The Mechanics of Sitting: How to Sit With Less Pain and Better Posture
Ro Nwosu | FEB 12
The Mechanics of Sitting: How to Sit With Less Pain and Better Posture
Ro Nwosu | FEB 12
Pull up a seat and let’s chat (get it?).
As a society, we spend a massive amount of time sitting. In the car, on the bus or train, at desks, at tables, on couches. And listen, I love a good couch snuggle. This is not about demonizing sitting.
It is about understanding it.
There is no shortage of research outlining the negative effects of prolonged sitting. Increased blood pressure, blood sugar imbalance, cholesterol concerns, and increased risk of heart disease and stroke have all been linked to extended periods of inactivity. On a more immediate level, sitting affects posture and contributes to back, neck, and shoulder pain.
That constant state of flexion can be especially rough on the hips and pelvis. Tight hip flexors, compressed spines, and fatigued postural muscles are common side effects of modern life.
Movement matters. And yes, I will always advocate for moving your body in ways that feel supportive and accessible. But sitting is unavoidable. So instead of pretending we can eliminate it, let’s talk about how to sit better.

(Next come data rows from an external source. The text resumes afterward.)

-- ==== Sys2Proof/Machine/Ops.lean ====
section
/-! DEFINITION. The shared operations of instructions and events: issue and retirement of an instruction, parking and
waking, outstanding operations and their order, fault records, the end of a task, taking a trap and returning from
one, taking a cancellation (R79, R90 to R105, R112, R307 to R324, R332, R335, R342). -/
namespace Sys2Proof.Machine
namespace State

/-! ## Fault records (R314, R315) -/

/-- Physical address of offset `o` of a ring whose base and frames were fixed when it was set (R375). -/
def ringPa (base : Nat) (frames : List Nat) (o : Nat) : Nat :=
  frames.getD ((base % 65536 + o) / 65536) 0 + (base % 65536 + o) % 65536

/-- A record that could not be written is counted in the Serac health counters (R314). -/
def ringDrop (s : State) : State := { s with serac := { s.serac with ringDrops := s.serac.ringDrops + 1 } }

/-- The 64 bytes of a fault record (R315). -/
def recordBytes (s : State) (kind cause input : Nat) (t : Task) (core slot : Nat) (pc value : Word) : List Byte :=
  bytesOfNat 64 (kind % 256 + cause % 256 * 2 ^ 8 + input % 16 * 2 ^ 16 + slot % 16 * 2 ^ 20 + core % 1024 * 2 ^ 24
    + t.scope % 256 * 2 ^ 40 + t.launch % 4096 * 2 ^ 48 + t.ldie % 4 * 2 ^ 60 + t.taskIdx % 2 ^ 32 * 2 ^ 64
    + pc.toNat * 2 ^ 128 + value.toNat * 2 ^ 192 + s.time % 2 ^ 64 * 2 ^ 256)

/-- Physical addresses of a ring's header and of the record that comes next. -/
def ringPlaces (s : State) (p : Nat) (g : FaultRing) : Nat × Nat :=
  let hdr := ringPa g.base g.frames 0
  (hdr, ringPa g.base g.frames (64 + 64 * (s.homeNat p hdr 8 % 2 ^ g.j)))
/-- A fault record is written: PROD, CONS and LOST as one atomic operation, then the record (R314). -/
def ringWrite (s : State) (p : Nat) (bytes : List Byte) : State :=
  match (s.part? p).bind fun P => P.ring with
  | none => s.ringDrop
  | some g =>
    let (hdr, at_) := s.ringPlaces p g
    let prod := s.homeNat p hdr 8
    let cons := s.homeNat p (hdr + 8) 8
    let full := decide (2 ^ g.j ≤ (prod + 2 ^ 64 - cons) % 2 ^ 64)
    if s.poisonedAt p hdr || (!full && s.poisonedAt p at_) then s.ringDrop
    else if full then s.devWrites p (hdr + 16) (bytesOfNat 8 (s.homeNat p (hdr + 16) 8 + 1))
    else (s.devWrites p hdr (bytesOfNat 8 (prod + 1))).devWrites p at_ bytes

end State

/-- The partition of a write of the device that waits. -/
def DevOut.part : DevOut → Nat
  | .fault p _ => p
  | .put p _ _ => p

namespace State

/-- The dies that a write of the device needs all run (R359). -/
def devOutLive (s : State) : DevOut → Bool
  | .fault p _ => match (s.part? p).bind fun P => P.ring with
    | none => true
    | some g => let (hdr, at_) := s.ringPlaces p g; s.devLive p hdr 24 && s.devLive p at_ 64
  | .put p pa bs => s.devLive p pa bs.length
/-- Perform a write of the device. -/
def devOutDo (s : State) : DevOut → State
  | .fault p bs => s.ringWrite p bs
  | .put p pa bs => s.devWrites p pa bs
/-- The device writes: at once, or behind those of the partition that wait for a frozen die, or waiting for one itself (R359). -/
def devSend (s : State) (x : DevOut) : State :=
  if (s.devOut.any fun y => y.part == x.part) || !s.devOutLive x then { s with devOut := s.devOut ++ [x] } else s.devOutDo x
/-- The writes of the device that waited go out in their order; those whose dies are still frozen wait on (R359). -/
def devDrain (s : State) : State :=
  s.devOut.foldl (fun (s : State) x => s.devSend x) { s with devOut := [] }
/-- The device writes a fault record (R314, R315). -/
def faultRecord (s : State) (p kind cause input : Nat) (t : Task) (core slot : Nat) (pc value : Word) : State :=
  s.devSend (.fault p (s.recordBytes kind cause input t core slot pc value))

/-! ## Engine jobs of a slot -/

/-- Change every cluster that is listed. -/
def mapClusters (s : State) (f : Cluster → Cluster) : State :=
  { s with clusters := Sparse.mapVal (fun _ k => f k) s.clusters }

/-- The jobs of a cluster whose tokens are to fill, with where these go: queued, running, draining or discarded. -/
def clusterJobs (k : Cluster) : List (Nat × SlotRef × Dest) :=
  (k.copyQ.map fun j => (j.id, j.ref, j.dest)) ++ (k.copyRun.toList.map fun j => (j.job.id, j.job.ref, j.job.dest))
    ++ (k.mmaQ.map fun j => (j.id, j.ref, j.dest)) ++ ((k.mmaRun.toList ++ k.mmaDone).map fun j => (j.job.id, j.job.ref, j.job.dest))
    ++ (k.gone.map fun j => (j.id, j.ref, j.dest))
/-- Those of the whole package. -/
def allJobs (s : State) : List (Nat × SlotRef × Dest) := s.clusters.flatMap fun e => clusterJobs e.2
/-- Numbers of the copy and matrix jobs of a slot, in whatever cluster (R320). -/
def jobsOf (s : State) (r : SlotRef) : List Nat := (s.allJobs.filter fun j => j.2.1 == r).map fun j => j.1
/-- A job is still somewhere in the package's engines. -/
def jobLives (s : State) (id : Nat) : Bool := s.allJobs.any fun j => j.1 == id

/-- The token of a discarded job, and the fill of a withdrawn wait (R183, R292, R276). -/
def discardFill : Nat := 0x800000000000000F

end State

/-- A spilled task still holds an outstanding operation. -/
def Spilled.holds (x : Spilled) (id : Nat) : Bool := x.live && x.ops.any fun q => q.id == id
/-- A spilled task's record stands for an operation or job. -/
def Spilled.stands (x : Spilled) (id : Nat) : Bool := (x.live && x.entries.any fun e => e.1 == id) || x.holds id

namespace State

/-- The word of a spill's pending-delivery entry while its delivery is awaited, and once it has been filled: R317 gives it no
coding (log 4). -/
def entryOut (num i : Nat) : Nat := (Config.imageWord num (8 + i)).toNat
/-- The same once the entry has been filled, by the mark of what filled it (R311). -/
def entryFilled (num i : Nat) (m : Mark) : Nat :=
  (Config.imageWord num ((match m with
    | .none => 200
    | .faulted => 400
    | .poisoned => 600) + i)).toNat

/-- Slot r has performed a write, or an acquire, or observed an engine's writes: what loads of the other slots in its core or its
cluster have read ahead of an acquire of that scope does not stand (R152, R159). -/
def noteBy (s : State) (r : SlotRef) : State :=
  (s.modCore r.core fun C => { C with wrote := C.wrote + 1 }).modSlot r fun sl => { sl with
    pend := sl.pend.map fun q => { q with early := q.early.map fun e => (e.1, e.2 + 1) } }
/-- An engine of cluster k has performed a write. -/
def noteEngine (s : State) (k : Nat) : State := s.modCluster k fun K => { K with wrote := K.wrote + 1 }
/-- The count of these in a core's cluster, or in the core alone. -/
def wroteIn (s : State) (c : Nat) (cluster : Bool) : Nat :=
  if cluster then
    ((List.range 8).map fun i => (s.coreAt (clusterOf c * 8 + i)).wrote).sum + (s.clusterAt (clusterOf c)).wrote
  else (s.coreAt c).wrote

/-- Fill the token of a job, or its entry in the image of a spilled task (R319). -/
def deliver (s : State) (r : SlotRef) (d : Dest) (id v : Nat) (m : Mark) : State :=
  match s.spilled.find? fun x => x.stands id with
  | some x =>
    let i := x.entries.findIdx fun e => e.1 = id
    let s := if i < x.entries.length then
        s.devSend (.put x.task.part (x.pa + 0x1400 + 16 * i) (bytesOfNat 8 (entryFilled x.num i m) ++ bytesOfNat 8 v))
      else s
    ({ s with spilled := s.spilled.map fun y => if y.num = x.num then
        { y with ops := y.ops.map fun q => if q.id = id then { q with res := some (v, m) } else q } else y } : State).wakeMq r
  | none => (s.fillReg r d id v m).noteBy r

/-- Slots of a partition in a cluster that wait for a place in an engine's queue look again (R95, R283). -/
def wakeEngine (s : State) (k : Nat) : State :=
  { s with slots := Sparse.mapVal (fun key sl =>
      if clusterOf (key / 16) = k && sl.run == .stalled .engineQueue then { sl with run := .active } else sl) s.slots }

/-- Discard every not-yet-started copy and matrix job that `sel` picks (R323, R335); where `fill` says so each token is to fill, once
its release is met (R157, R187, R292). An emptied queue's credit is 0 (R284). -/
def discardWhere (s : State) (sel : SlotRef → Nat → Dest → Bool) (fill : Bool) : State :=
  let cs := s.clusters.flatMap fun e => e.2.copyQ.filter fun j => sel j.ref j.id j.dest
  let ms := s.clusters.flatMap fun e => e.2.mmaQ.filter fun j => sel j.ref j.id j.dest
  if cs.isEmpty && ms.isEmpty then s
  else
    let s := s.mapClusters fun k =>
      let cq := k.copyQ.filter fun j => !sel j.ref j.id j.dest
      let mq := k.mmaQ.filter fun j => !sel j.ref j.id j.dest
      let gone := (k.copyQ.filter fun j => sel j.ref j.id j.dest).map (fun j => (⟨j.id, j.ref, j.dest, j.part, j.scope, true⟩ : GoneJob))
        ++ (k.mmaQ.filter fun j => sel j.ref j.id j.dest).map fun j => ⟨j.id, j.ref, j.dest, j.part, j.scope, false⟩
      { k with
        copyQ := cq, mmaQ := mq, gone := if fill then k.gone ++ gone else k.gone
        copyCredit := k.copyCredit.filter fun e => cq.any fun j => j.part == e.1
        mmaCredit := k.mmaCredit.filter fun e => mq.any fun j => j.part == e.1 }
    s.clusters.foldl (fun s e => s.wakeEngine e.1) s

/-- Discard the not-yet-started jobs of the task in a slot. -/
def discardJobs (s : State) (r : SlotRef) (fill : Bool) : State := s.discardWhere (fun ref _ _ => ref = r) fill

/-- Change where the token of every job goes. -/
def retarget (s : State) (f : Nat → SlotRef → Dest → SlotRef × Dest) : State :=
  let fc := fun (j : CopyJob) => { j with ref := (f j.id j.ref j.dest).1, dest := (f j.id j.ref j.dest).2 }
  let fm := fun (j : MmaJob) => { j with ref := (f j.id j.ref j.dest).1, dest := (f j.id j.ref j.dest).2 }
  let fg := fun (j : GoneJob) => { j with ref := (f j.id j.ref j.dest).1, dest := (f j.id j.ref j.dest).2 }
  s.mapClusters fun k => { k with
    copyQ := k.copyQ.map fc
    copyRun := k.copyRun.map fun x => { x with job := fc x.job }
    mmaQ := k.mmaQ.map fm
    mmaRun := k.mmaRun.map fun x => { x with job := fm x.job }
    mmaDone := k.mmaDone.map fun x => { x with job := fm x.job }
    gone := k.gone.map fg }

/-- The tokens of a slot's jobs are to be discarded when they fill (R124, R342). -/
def orphanJobs (s : State) (r : SlotRef) : State :=
  s.retarget fun _ ref d => if ref = r then (ref, .none) else (ref, d)

/-- The epilogue slot of started jobs has become Free: they fault with cause 18 and their rows are discarded (R291). -/
def epilogueGone (s : State) (r : SlotRef) (p : Nat) : State :=
  let s := s.modCluster (clusterOf r.core) fun k => { k with
    mmaRun := k.mmaRun.map fun x =>
      if x.job.epi && x.job.core == r.core && x.job.part == p && x.job.epislot == r.slot && decide (x.left < x.job.m)
          && x.fault.isNone
      then { x with fault := some 18, fullSince := none } else x }
  s.modCp r.core p fun cp => { cp with epi := cp.epi.filter fun e => e.slot != r.slot }

/-! ## Waits and the event latch -/

/-- The operation a wait stands for. -/
def waitId : Wait → Option Nat
  | .operand _ | .wfe => none
  | .wfet id _ | .ldsy id | .gbar id | .barw id | .tagwait id | .fswait id | .epiw id => some id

Here are some simple cues to help you sit with more awareness:
Slide your hips all the way to the back of the chair so your spine is supported.
Place your feet flat on the floor with your knees bent at roughly 90 degrees.
Gently draw your shoulders back and lift through the chest without forcing it.
Lift your chin until it feels level and allow your jaw to soften.
This is not about holding yourself rigid. It is about creating ease and support.
And remember, the best posture is not one posture. Change positions often. Stand up. Stretch. Move. Wiggle. Your body will thank you.